> **Activity**
Could you copy every line of the data that contains "notes"?

----- Data provided

-- ==== Sys2Proof/Machine/State.lean ====
section
/-! DEFINITION. The state of one D2A-FSD instance (10_state.md R20 to R25), what a step can give (R31 to
R33), the reasons a step can stop, and the state after reset (R36). -/

namespace Sys2Proof.Machine

/-- `st` takes exactly six values (R21); each names what the next input byte is. -/
inductive SyncState where
  | awaitingHeader
  | awaitingLengthByte1
  | awaitingLengthByte2
  | accumulatingPayload
  | awaitingChecksumByte1
  | awaitingChecksumByte2
  deriving DecidableEq, Repr

/-- A decoded Distance measurement, as raw counts (R33). -/
structure Distance where
  speedRaw  : Byte
  startRaw  : Word
  offsetRaw : Word
  distRaw   : List Word
  deriving DecidableEq, Repr

/-- A Packet (R33): `LidarSpeed` carries nothing. -/
inductive Packet where
  | distance (d : Distance)
  | lidarSpeed
  deriving DecidableEq, Repr

/-- The framing errors (R161 to R163). -/
inductive FrameError where
  | invalidHeader (byte : Byte)
  | invalidLength (length : Word)
  | invalidChecksum (calculated received : Word)
  deriving DecidableEq, Repr

/-- The decode errors (R164 to R166). -/
inductive PacketError where
  | frameTooShort (len : Word)
  | unsupportedCommandByte (byte : Byte)
  | unexpectedFrameLength (actual expected : Word)
  deriving DecidableEq, Repr

/-- A Frame: the payload bytes only (R32). -/
structure Frame where
  payload : List Byte
  deriving DecidableEq, Repr

/-- The outcome of FSY for one byte (R100). -/
inductive FsyOutcome where
  | incomplete
  | finished (frame : Frame)
  | frameError (e : FrameError)
  deriving DecidableEq, Repr

/-- What PDX gives for a frame (R120). -/
inductive Decoded where
  | packet (p : Packet)
  | error (e : PacketError)
  deriving DecidableEq, Repr

/-- The result of one step of the block (R31). -/
inductive Result where
  | incomplete
  | packet (p : Packet)
  | frameError (e : FrameError)
  | packetError (e : PacketError)
  | ended
  deriving DecidableEq, Repr

/-- The payload buffer's memory: the stored bytes with their indices, lowest first (R25, R40). An index that
is not listed holds no byte. -/
abbrev Memory := List Host.Cell

/-- The whole state of an instance. -/
structure State where
  /-- The synchronizer state (R21). -/
  st      : SyncState
  /-- The checksum accumulator CSA (R22). -/
  ck      : Word
  /-- The declared frame length (R23). -/
  len     : Word
  /-- The high byte of the received checksum (R24). -/
  rxh     : Byte
  /-- The payload buffer (R25); its fill counter `cnt` is its length. -/
  buf     : Memory
  /-- The one result the block holds, that of the last step (R31, D21). -/
  result  : Option Result
  /-- `CLOSE` has ended the run (R143, R145). -/
  closed  : Bool
  /-- The model's own: the input events still to come, next first (notes/assumptions/3.md). -/
  pending : List Event
  /-- The model's own: which free values the dead registers take next (notes/assumptions/1.md). -/
  free    : Nat
  deriving DecidableEq, Repr

/-- The machine right after reset (R36, R191). `st` and the absence of a result are the spec's; the values
of the dead registers are DESIGN CHOICE (notes/assumptions/2.md, unsafe). -/
def State.reset : State where
  st      := .awaitingHeader
  ck      := 0
  len     := 0
  rxh     := 0
  buf     := []
  result  := none
  closed  := false
  pending := []
  free    := 0

/-- Why the machine stops. -/
inductive Fault where
  /-- Raised by every operation that takes an input event, on an instance whose run `CLOSE` has ended:
  "the instance has no successor state" (R143, R145, U12). Safe: nothing is claimed of later events. -/
  | runEnded
  deriving DecidableEq, Repr

/-- Why a step has no meaning. -/
inductive Refusal where
  /-- Raised by `exec` for an operation without a meaning; no arm raises it. Safe. -/
  | notModelled (mnemonic : String)
  /-- Raised by `step` where the next event's word is no operation. Safe; the selection table is total, so
  no state raises it (R62). -/
  | undecodable (e : DecodeError)
  deriving DecidableEq, Repr

end Sys2Proof.Machine
end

----------

> **Result of this task**
  /-- The model's own: the input events still to come, next first (notes/assumptions/3.md). -/
  /-- The model's own: which free values the dead registers take next (notes/assumptions/1.md). -/
of the dead registers are DESIGN CHOICE (notes/assumptions/2.md, unsafe). -/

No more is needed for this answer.